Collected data
------------

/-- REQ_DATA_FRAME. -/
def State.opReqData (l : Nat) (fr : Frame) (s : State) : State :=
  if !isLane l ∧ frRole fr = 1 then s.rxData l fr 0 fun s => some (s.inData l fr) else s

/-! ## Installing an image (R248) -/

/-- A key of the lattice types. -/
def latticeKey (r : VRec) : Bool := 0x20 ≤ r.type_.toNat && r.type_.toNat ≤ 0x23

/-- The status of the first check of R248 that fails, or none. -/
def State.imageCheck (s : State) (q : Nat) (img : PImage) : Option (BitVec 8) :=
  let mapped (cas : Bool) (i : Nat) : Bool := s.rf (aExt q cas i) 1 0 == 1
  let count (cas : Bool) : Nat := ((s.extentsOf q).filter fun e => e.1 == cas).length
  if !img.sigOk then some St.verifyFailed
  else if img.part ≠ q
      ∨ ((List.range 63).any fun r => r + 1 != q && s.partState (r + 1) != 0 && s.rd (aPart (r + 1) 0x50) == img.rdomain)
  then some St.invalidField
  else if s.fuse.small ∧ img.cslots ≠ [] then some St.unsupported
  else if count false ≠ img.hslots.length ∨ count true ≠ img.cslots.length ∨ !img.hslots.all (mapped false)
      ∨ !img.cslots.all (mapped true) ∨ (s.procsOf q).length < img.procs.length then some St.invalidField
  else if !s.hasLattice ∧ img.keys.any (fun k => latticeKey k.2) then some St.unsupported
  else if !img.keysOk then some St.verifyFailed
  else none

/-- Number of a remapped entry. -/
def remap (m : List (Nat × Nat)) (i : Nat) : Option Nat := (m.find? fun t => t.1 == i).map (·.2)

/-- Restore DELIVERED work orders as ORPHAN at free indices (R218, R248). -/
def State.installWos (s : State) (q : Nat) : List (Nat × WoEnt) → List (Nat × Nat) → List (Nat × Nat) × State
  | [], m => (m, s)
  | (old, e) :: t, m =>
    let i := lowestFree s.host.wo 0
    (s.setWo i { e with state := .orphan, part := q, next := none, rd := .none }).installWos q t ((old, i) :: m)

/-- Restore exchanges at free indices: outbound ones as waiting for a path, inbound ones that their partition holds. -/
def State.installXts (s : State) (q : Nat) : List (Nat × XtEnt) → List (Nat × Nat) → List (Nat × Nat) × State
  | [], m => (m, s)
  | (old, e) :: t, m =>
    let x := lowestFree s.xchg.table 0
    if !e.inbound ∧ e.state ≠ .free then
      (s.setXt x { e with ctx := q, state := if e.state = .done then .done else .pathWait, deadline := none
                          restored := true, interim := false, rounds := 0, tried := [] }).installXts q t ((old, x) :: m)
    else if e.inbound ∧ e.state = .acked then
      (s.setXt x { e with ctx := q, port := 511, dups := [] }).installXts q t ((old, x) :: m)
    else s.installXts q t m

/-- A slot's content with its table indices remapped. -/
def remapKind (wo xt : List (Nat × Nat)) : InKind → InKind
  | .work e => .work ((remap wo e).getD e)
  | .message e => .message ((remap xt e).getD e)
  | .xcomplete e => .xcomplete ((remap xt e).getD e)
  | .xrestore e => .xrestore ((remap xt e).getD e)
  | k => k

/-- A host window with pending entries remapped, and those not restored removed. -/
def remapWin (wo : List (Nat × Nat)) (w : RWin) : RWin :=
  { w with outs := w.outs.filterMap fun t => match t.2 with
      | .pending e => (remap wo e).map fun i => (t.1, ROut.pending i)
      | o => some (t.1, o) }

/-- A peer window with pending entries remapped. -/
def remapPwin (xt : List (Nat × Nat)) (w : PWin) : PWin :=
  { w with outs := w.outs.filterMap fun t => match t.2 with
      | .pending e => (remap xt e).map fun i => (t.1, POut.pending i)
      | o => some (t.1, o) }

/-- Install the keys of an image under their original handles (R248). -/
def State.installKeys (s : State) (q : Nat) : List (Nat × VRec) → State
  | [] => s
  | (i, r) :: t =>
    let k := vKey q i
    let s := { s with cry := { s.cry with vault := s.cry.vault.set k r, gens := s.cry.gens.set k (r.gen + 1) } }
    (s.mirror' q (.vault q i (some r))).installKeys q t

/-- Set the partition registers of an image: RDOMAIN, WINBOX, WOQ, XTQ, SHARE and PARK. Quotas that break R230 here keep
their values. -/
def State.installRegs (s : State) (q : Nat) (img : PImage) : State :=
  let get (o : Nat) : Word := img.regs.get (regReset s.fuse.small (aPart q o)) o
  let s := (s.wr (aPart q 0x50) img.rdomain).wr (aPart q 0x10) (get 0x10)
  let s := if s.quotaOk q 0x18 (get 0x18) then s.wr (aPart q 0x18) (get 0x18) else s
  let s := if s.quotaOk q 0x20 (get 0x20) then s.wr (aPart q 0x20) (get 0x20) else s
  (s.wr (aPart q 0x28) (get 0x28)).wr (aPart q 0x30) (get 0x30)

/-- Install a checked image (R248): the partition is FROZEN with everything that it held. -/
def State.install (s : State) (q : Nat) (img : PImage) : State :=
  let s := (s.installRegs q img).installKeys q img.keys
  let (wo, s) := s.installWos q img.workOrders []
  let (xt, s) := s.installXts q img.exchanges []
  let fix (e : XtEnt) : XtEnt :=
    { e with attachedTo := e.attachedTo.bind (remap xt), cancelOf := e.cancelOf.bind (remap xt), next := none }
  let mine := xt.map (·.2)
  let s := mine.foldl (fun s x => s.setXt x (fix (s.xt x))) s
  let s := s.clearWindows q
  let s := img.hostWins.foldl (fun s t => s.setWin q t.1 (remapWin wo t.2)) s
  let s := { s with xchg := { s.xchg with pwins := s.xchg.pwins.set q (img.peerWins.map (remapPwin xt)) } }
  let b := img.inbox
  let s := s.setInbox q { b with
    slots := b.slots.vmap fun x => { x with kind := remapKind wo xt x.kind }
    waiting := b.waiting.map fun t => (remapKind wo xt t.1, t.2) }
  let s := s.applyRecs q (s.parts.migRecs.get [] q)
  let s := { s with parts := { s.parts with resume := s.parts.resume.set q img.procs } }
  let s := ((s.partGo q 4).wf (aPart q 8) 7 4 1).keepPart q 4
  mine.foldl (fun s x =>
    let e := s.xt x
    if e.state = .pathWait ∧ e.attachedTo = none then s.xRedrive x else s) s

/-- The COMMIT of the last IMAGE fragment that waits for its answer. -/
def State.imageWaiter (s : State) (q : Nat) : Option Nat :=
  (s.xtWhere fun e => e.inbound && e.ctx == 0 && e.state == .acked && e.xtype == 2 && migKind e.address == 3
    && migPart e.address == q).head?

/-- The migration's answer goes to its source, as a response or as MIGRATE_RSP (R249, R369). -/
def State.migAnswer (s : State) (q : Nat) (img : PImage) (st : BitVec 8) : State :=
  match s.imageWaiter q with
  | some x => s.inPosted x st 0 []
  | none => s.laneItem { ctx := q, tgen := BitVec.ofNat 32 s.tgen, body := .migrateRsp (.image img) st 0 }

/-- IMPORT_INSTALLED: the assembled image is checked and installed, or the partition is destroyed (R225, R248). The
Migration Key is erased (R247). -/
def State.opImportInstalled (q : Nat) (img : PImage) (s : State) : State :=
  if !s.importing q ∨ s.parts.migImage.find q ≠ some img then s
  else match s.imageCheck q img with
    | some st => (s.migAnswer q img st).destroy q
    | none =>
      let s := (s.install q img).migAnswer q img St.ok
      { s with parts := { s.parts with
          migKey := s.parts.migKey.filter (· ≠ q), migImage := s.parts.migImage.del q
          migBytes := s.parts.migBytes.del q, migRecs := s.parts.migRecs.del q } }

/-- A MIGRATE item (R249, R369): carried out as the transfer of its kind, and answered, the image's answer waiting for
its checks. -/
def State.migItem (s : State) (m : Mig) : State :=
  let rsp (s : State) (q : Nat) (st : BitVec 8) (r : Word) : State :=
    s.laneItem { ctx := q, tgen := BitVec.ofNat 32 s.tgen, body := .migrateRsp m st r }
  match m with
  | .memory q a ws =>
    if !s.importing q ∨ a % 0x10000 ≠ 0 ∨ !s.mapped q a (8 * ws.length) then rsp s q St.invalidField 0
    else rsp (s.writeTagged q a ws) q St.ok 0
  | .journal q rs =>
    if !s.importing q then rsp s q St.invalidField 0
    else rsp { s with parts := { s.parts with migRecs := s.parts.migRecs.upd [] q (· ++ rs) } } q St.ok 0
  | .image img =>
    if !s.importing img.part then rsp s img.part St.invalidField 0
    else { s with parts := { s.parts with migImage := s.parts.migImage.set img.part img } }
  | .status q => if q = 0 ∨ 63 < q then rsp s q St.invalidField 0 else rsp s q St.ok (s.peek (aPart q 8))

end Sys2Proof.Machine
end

------------

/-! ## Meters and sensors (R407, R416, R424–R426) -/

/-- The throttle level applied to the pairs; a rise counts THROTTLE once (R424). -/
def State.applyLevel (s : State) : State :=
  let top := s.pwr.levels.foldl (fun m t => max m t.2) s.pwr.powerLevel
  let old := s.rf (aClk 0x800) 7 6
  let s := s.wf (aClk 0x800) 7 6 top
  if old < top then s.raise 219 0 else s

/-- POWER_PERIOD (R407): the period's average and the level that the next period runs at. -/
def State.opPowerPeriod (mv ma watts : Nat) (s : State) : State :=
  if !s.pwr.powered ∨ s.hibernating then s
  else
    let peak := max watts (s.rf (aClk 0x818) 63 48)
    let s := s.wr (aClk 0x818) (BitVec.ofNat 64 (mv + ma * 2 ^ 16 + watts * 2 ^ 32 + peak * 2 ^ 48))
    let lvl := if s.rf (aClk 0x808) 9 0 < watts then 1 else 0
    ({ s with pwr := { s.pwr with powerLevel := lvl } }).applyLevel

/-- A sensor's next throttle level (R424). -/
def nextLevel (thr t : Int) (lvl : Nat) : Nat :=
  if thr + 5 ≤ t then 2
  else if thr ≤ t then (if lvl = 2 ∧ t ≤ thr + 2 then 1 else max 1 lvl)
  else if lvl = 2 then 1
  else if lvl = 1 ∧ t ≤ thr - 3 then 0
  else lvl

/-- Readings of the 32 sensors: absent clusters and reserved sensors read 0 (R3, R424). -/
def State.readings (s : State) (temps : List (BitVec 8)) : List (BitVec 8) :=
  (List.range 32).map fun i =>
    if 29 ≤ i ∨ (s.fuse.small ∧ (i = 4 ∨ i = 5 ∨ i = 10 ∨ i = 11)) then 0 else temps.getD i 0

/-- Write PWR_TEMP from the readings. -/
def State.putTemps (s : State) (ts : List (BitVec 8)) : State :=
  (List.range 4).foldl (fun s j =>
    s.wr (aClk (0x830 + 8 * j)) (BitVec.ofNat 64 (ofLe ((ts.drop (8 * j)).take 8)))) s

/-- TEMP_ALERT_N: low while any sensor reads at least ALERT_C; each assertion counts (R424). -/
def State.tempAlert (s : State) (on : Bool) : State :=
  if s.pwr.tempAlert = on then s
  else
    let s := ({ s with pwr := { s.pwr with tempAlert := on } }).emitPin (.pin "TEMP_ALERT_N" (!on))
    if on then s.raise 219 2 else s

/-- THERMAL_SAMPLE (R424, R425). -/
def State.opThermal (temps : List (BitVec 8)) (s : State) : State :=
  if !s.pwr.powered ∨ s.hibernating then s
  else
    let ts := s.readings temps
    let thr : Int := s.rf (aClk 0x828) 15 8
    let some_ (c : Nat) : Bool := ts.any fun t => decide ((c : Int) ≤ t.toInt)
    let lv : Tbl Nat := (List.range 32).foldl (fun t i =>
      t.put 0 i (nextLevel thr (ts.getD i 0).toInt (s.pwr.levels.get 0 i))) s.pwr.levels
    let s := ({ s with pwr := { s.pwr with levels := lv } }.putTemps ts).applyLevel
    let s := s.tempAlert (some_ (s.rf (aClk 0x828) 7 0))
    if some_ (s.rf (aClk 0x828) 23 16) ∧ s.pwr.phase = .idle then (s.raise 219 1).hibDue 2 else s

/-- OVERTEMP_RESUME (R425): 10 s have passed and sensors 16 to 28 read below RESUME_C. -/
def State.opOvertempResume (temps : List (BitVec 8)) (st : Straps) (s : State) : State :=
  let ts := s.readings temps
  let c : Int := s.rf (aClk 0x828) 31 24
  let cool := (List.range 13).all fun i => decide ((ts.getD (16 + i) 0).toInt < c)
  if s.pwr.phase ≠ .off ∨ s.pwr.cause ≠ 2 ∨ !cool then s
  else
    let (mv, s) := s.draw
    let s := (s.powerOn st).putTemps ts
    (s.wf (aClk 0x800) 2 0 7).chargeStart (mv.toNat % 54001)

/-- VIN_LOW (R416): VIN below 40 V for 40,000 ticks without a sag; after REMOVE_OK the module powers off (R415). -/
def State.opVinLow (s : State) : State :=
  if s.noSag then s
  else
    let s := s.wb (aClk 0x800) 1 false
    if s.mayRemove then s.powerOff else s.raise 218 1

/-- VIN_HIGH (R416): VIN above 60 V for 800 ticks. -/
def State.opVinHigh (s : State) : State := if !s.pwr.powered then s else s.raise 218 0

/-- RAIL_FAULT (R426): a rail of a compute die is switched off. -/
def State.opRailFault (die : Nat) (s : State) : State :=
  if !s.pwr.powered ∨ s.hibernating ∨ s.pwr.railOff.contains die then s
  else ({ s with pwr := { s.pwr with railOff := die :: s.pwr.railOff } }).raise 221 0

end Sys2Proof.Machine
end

------------

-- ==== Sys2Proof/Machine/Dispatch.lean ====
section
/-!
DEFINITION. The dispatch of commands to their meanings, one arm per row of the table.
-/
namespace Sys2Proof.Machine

------------

All that should be written out is the stretch of lines above between the one holding "s.inPosted x st 0 []" and the one holding "(R225, R248). The", inclusive, exactly as given.

  | some x => s.inPosted x st 0 []
  | none => s.laneItem { ctx := q, tgen := BitVec.ofNat 32 s.tgen, body := .migrateRsp (.image img) st 0 }

/-- IMPORT_INSTALLED: the assembled image is checked and installed, or the partition is destroyed (R225, R248). The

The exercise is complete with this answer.